(Excerpted data begins)

-- ==== Sys2Proof/Machine/Array.lean ====
section
/-! DEFINITION. The matrix arrays and the tile movers (R203 to R218, R222, R225 to R242): fill and move descriptors, the sums of a
fill, its drain, and the conversion of moved rows. -/

namespace Sys2Proof.Machine

/-! ### Fill descriptors (R205, R206, R209) -/

structure FillDesc where
  mode : Nat
  aFmt : Nat
  bFmt : Nat
  outFmt : Nat
  flags : Nat
  group : Nat
  m : Nat
  n : Nat
  zpA : Nat
  zpB : Nat
  waitSem : Nat
  postSem : Nat
  k0 : Nat
  k1 : Nat
  k2 : Nat
  aStride : Nat
  bStride : Nat
  cStride : Nat
  aK1 : Int
  aK2 : Int
  aAddr : Nat
  bAddr : Nat
  cAddr : Nat
  scaleA : Nat
  scaleB : Nat
  sideA : Nat
  sideB : Nat
  deriving DecidableEq, Repr

def parseFill (b : Blob) : FillDesc where
  mode := b.le 1 1
  aFmt := b.le 2 1
  bFmt := b.le 3 1
  outFmt := b.le 4 1
  flags := b.le 5 1
  group := b.le 6 1
  m := b.le 8 2
  n := b.le 0xA 2
  zpA := b.le 0xC 1
  zpB := b.le 0xD 1
  waitSem := b.le 0xE 1
  postSem := b.le 0xF 1
  k0 := b.le 0x10 2
  k1 := b.le 0x12 2
  k2 := b.le 0x14 2
  aStride := b.le 0x18 4
  bStride := b.le 0x1C 4
  cStride := b.le 0x20 4
  aK1 := toSigned 32 (b.le 0x24 4)
  aK2 := toSigned 32 (b.le 0x28 4)
  aAddr := b.le 0x30 8
  bAddr := b.le 0x38 8
  cAddr := b.le 0x40 8
  scaleA := b.le 0x48 8
  scaleB := b.le 0x50 8
  sideA := b.le 0x58 8
  sideB := b.le 0x60 8

def FillDesc.transA (d : FillDesc) : Bool := d.flags.testBit 0
def FillDesc.transB (d : FillDesc) : Bool := d.flags.testBit 1
def FillDesc.acc (d : FillDesc) : Bool := d.flags.testBit 2
def FillDesc.drain (d : FillDesc) : Bool := d.flags.testBit 3
def FillDesc.drainAdd (d : FillDesc) : Bool := d.flags.testBit 4
def FillDesc.scaled (d : FillDesc) : Bool := d.flags.testBit 5
def FillDesc.outlier (d : FillDesc) : Bool := d.flags.testBit 6
/-- K = K0 × K1 × K2. -/
def FillDesc.k (d : FillDesc) : Nat := d.k0 * d.k1 * d.k2
/-- Elements of a group along K; all of K without groups. -/
def FillDesc.groupSize (d : FillDesc) : Nat := if d.group = 1 then 32 else if d.group = 2 then 64 else if d.group = 3 then 128 else d.k
/-- Rows and columns of a mode's tile. -/
def tileRows (mode : Nat) : Nat := if mode = 0 then 128 else if mode = 1 then 64 else 32
def tileCols (mode : Nat) : Nat := if mode = 0 then 128 else if mode = 1 then 256 else 512

def isInt8Fmt (f : Nat) : Bool := f ≤ 2
def isFp8Fmt (f : Nat) : Bool := f == 6 || f == 7

/-- An integer pair of R206. -/
def FillDesc.intPair (d : FillDesc) : Bool := (isInt8Fmt d.aFmt && isInt8Fmt d.bFmt) || (d.aFmt == 3 && d.bFmt == 3)

/-- A pair of R206. -/
def FillDesc.pairOk (d : FillDesc) : Bool :=
  d.intPair || (isFp8Fmt d.aFmt && isFp8Fmt d.bFmt) || (d.aFmt == 8 && d.bFmt == 8) || (d.aFmt == 9 && d.bFmt == 9)

/-- The accumulator is FP32: a floating pair, or SCALED or OUTLIER set (R206, R240). -/
def FillDesc.float (d : FillDesc) : Bool := !d.intPair || d.scaled || d.outlier

def FillDesc.outOk (d : FillDesc) : Bool :=
  if d.float then [8, 9, 10].contains d.outFmt else [4, 5, 10].contains d.outFmt

/-! ### The check at load (R40, R210, R229, R237, R238, R240) -/

/-- Grants that a fill needs: mode, formats, group and outlier list (R40). -/
def FillDesc.granted (d : FillDesc) (x : Shape) : Bool :=
  x.modes.testBit d.mode && x.formats.testBit d.aFmt && x.formats.testBit d.bFmt && x.formats.testBit d.outFmt &&
  (d.group == 0 || x.groups.testBit (d.group - 1)) && (!d.outlier || x.outlier == 1)

/-- An address lies in tier 0 of a die; `need` asks for a multiple of 64. -/
def onDie0 (die a : Nat) (need : Bool) : Bool :=
  match placeOf a with
  | some (.sram d _) => d == die && (!need || a % 64 == 0)
  | _ => false

/-- Fields of a fill descriptor in range (R209, R210). -/
def fillFieldsOk (die : Nat) (b : Blob) (d : FillDesc) : Bool :=
  let zp := fun (f z : Nat) => f == 2 || z == 0
  let scaleAddr := fun (on : Bool) (a : Nat) => if on then onDie0 die a true else a == 0
  let sideAddr := fun (a : Nat) => if d.outlier then (a == 0 || onDie0 die a true) else a == 0
  let sideFmt := fun (a f : Nat) => a == 0 || f == 0 || f == 1
  decide (b.len = 0x80) && b.le 0 1 == 1 && decide (d.mode ≤ 2) && d.pairOk && d.outOk && decide (d.flags < 128) &&
  decide (d.group ≤ 3) && (decide (d.group ≠ 0) == (d.scaled || d.outlier)) && b.zeroAt 7 1 &&
  decide (1 ≤ d.m ∧ d.m ≤ tileRows d.mode ∧ 1 ≤ d.n ∧ d.n ≤ tileCols d.mode) && zp d.aFmt d.zpA && zp d.bFmt d.zpB &&
  (decide (d.waitSem < 64) || d.waitSem == 255) && (decide (d.postSem < 64) || d.postSem == 255) &&
  decide (1 ≤ d.k0 ∧ d.k0 ≤ 16384 ∧ 1 ≤ d.k1 ∧ d.k1 ≤ 16384 ∧ 1 ≤ d.k2 ∧ d.k2 ≤ 16384 ∧ d.k ≤ 16384) && b.zeroAt 0x16 2 &&
  b.zeroAt 0x2C 4 && b.zeroAt 0x68 24 && onDie0 die d.aAddr true && onDie0 die d.bAddr true &&
  (!d.drain || onDie0 die d.cAddr true) && scaleAddr d.scaled d.scaleA && scaleAddr d.scaled d.scaleB && sideAddr d.sideA &&
  sideAddr d.sideB && (d.group == 0 || d.k % d.groupSize == 0) && sideFmt d.sideA d.aFmt && sideFmt d.sideB d.bFmt &&
  (!(d.aFmt == 0) || (if d.transA then d.m else d.k0) % 2 == 0) && (!(d.bFmt == 0) || (if d.transB then d.k0 else d.n) % 2 == 0) &&
  (!d.drainAdd || (d.drain && [4, 5, 10].contains d.outFmt))

/-- ACC continues the fill before it, and the list ends on a draining fill (R210). -/
def chainOk : Option FillDesc → List FillDesc → Bool
  | none, [] => true
  | some p, [] => p.drain
  | p, d :: r =>
    (!d.acc || (match p with
      | some q => !q.drain && q.mode == d.mode && q.m == d.m && q.n == d.n && q.float == d.float && q.group == d.group
      | none => false)) && chainOk (some d) r

/-! ### Operands (R209, R227, R236 to R239) -/

/-- Half bytes of an element. -/
def halves (fmt : Nat) : Nat := if fmt = 0 then 1 else if fmt = 3 ∨ fmt = 8 ∨ fmt = 9 then 4 else 2

/-- The half-byte address of A[i][k]. -/
def FillDesc.aAt (d : FillDesc) (i k : Nat) : Int :=
  let q0 := k % d.k0
  let q1 := k / d.k0 % d.k1
  let q2 := k / (d.k0 * d.k1)
  2 * (d.aAddr : Int) + 2 * (q1 * d.aK1 + q2 * d.aK2) +
    (if d.transA then i * halves d.aFmt + 2 * (q0 * d.aStride) else 2 * (i * d.aStride) + q0 * halves d.aFmt : Nat)

/-- The half-byte address of B[k][j]. -/
def FillDesc.bAt (d : FillDesc) (k j : Nat) : Int :=
  2 * (d.bAddr : Int) + (if d.transB then k * halves d.bFmt + 2 * (j * d.bStride) else 2 * (k * d.bStride) + j * halves d.bFmt : Nat)

/-- Byte address and bytes of an element at a half-byte address. -/
def elemSpan (fmt : Nat) (h : Int) : Nat × Nat := ((h / 2).toNat, max 1 (halves fmt / 2))

/-- The code of an element at a half-byte address, and whether its granule is poisoned. -/
def readElem (s : State) (fmt : Nat) (h : Int) : Nat × Bool :=
  let (a, n) := elemSpan fmt h
  match memSpan a n with
  | some (ns, o) =>
    let v := (memRead ns o n s).le 0 n
    (if fmt = 0 then v / 16 ^ (h % 2).toNat % 16 else v, (s.ram ns).poisoned o n)
  | none => (0, false)

/-- A BF16 value at a byte address, and whether its granule is poisoned. -/
def readBf16 (s : State) (a : Nat) : Num × Bool :=
  match memSpan a 2 with
  | some (ns, o) => (fBF16.decode ((memRead ns o 2 s).le 0 2), (s.ram ns).poisoned o 2)
  | none => (.fin 0 0, false)

/-- What a cell receives for one operand element: an integer, a floating value, or an escape (R236, R238). -/
inductive Opd where
  | int (v : Int)
  | num (x : Num)
  | esc
  deriving DecidableEq, Repr

/-- An operand element as it enters the cells. -/
def opdOf (fmt zp : Nat) (escapes : Bool) (code : Nat) : Opd :=
  if fmt = 0 then (if escapes && code == 8 then .esc else .int (toSigned 4 code))
  else if fmt = 1 then (if escapes && code == 0x80 then .esc else .int (toSigned 8 code))
  else if fmt = 2 then .int ((code : Int) - zp)
  else if fmt = 3 then .int (toSigned 16 code)
  else match Fmt.ofCode fmt with
    | some f => .num (f.value code)
    | none => .int 0

def Opd.toNum : Opd → Num
  | .int v => .fin v 0
  | .num x => x
  | .esc => .fin 0 0

/-- The elements of one row of A or column of B, with poison: its codes at K elements in order. -/
def operandRow (s : State) (fmt zp : Nat) (escapes : Bool) (ats : List Int) : List (Opd × Bool) :=
  ats.map fun h => let (c, p) := readElem s fmt h; (opdOf fmt zp escapes c, p)

/-- Side values put in place of escapes, in ascending K within a group: the first four take the side entry's values, later ones are
zero (R238, R239). Answers the values, the poison met and the escapes beyond four. -/
def resolveEsc (s : State) (addr : Nat) : Nat → List (Opd × Bool) → List (Option Num × Opd × Bool) × Nat
  | _, [] => ([], 0)
  | i, (o, p) :: r =>
    if o = .esc then
      if i < 4 then
        let (v, q) := readBf16 s (addr + 2 * i)
        let (l, n) := resolveEsc s addr (i + 1) r
        ((some v, o, p || q) :: l, n)
      else
        let (l, n) := resolveEsc s addr (i + 1) r
        ((some (.fin 0 0), o, p) :: l, n + 1)
    else
      let (l, n) := resolveEsc s addr i r
      ((none, o, p) :: l, n)

/-! ### The sums of a cell (R207, R241) -/

/-- 48 bits of an integer. -/
def acc48 (v : Int) : BitVec 48 := BitVec.ofInt 48 v

/-- One addition into the FP32 accumulator. -/
def accAdd (a : F32) (x : Num) : F32 := toF32 ((f32 a).add x)

/-- The group result of a cell with SCALED or OUTLIER set (R207, R241). -/
def groupSum (sA sB : Num) (a b : List (Option Num × Opd × Bool)) (float : Bool) (acc : F32) : F32 :=
  let z := List.zip a b
  let plain := z.filter fun p => p.1.1.isNone && p.2.1.isNone
  let sum : Num :=
    if float then f32 (plain.foldl (fun acc p => accAdd acc (p.1.2.1.toNum.mul p.2.2.1.toNum)) 0)
    else .fin (plain.foldl (fun acc p => match p.1.2.1, p.2.2.1 with
      | .int x, .int y => acc + x * y
      | _, _ => acc) (0 : Int)) 0
  let acc := accAdd acc (f32 (toF32 (sum.mul (sA.mul sB))))
  (z.filter fun p => p.1.1.isSome || p.2.1.isSome).foldl (fun acc p =>
    let x := match p.1.1 with
      | some v => v
      | none => p.1.2.1.toNum.mul sA
    let y := match p.2.1 with
      | some v => v
      | none => p.2.2.1.toNum.mul sB
    accAdd acc (x.mul y)) acc

/-- A list cut into groups of `n`. -/
def groupsOf {α : Type} (n : Nat) (l : List α) : List (List α) := chunks (l.length + 1) n l

/-- Operands of a row or column for a whole fill, by group, with scale, and escapes past four. -/
def groupOperands (s : State) (d : FillDesc) (fmt zp side scale lines idx : Nat) (ats : List Int) :
    List (Num × Bool × List (Option Num × Opd × Bool)) × Nat :=
  let gs := groupsOf (max 1 d.groupSize) (operandRow s fmt zp (d.outlier && side != 0) ats)
  (gs.zipIdx).foldl (fun (a : List (Num × Bool × List (Option Num × Opd × Bool)) × Nat) g =>
    let (sc, p) := if d.scaled then readBf16 s (scale + 2 * (g.2 * lines + idx)) else (.fin 1 0, false)
    let (l, n) := resolveEsc s (side + 8 * (g.2 * lines + idx)) 0 g.1
    (a.1 ++ [(sc, p, l)], a.2 + n)) ([], 0)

(Excerpted data ends)

**About this task:** Return each line of the data that contains the string "foldl".

**Solved problem:**
    if float then f32 (plain.foldl (fun acc p => accAdd acc (p.1.2.1.toNum.mul p.2.2.1.toNum)) 0)
    else .fin (plain.foldl (fun acc p => match p.1.2.1, p.2.2.1 with
  (z.filter fun p => p.1.1.isSome || p.2.1.isSome).foldl (fun acc p =>
  (gs.zipIdx).foldl (fun (a : List (Num × Bool × List (Option Num × Opd × Bool)) × Nat) g =>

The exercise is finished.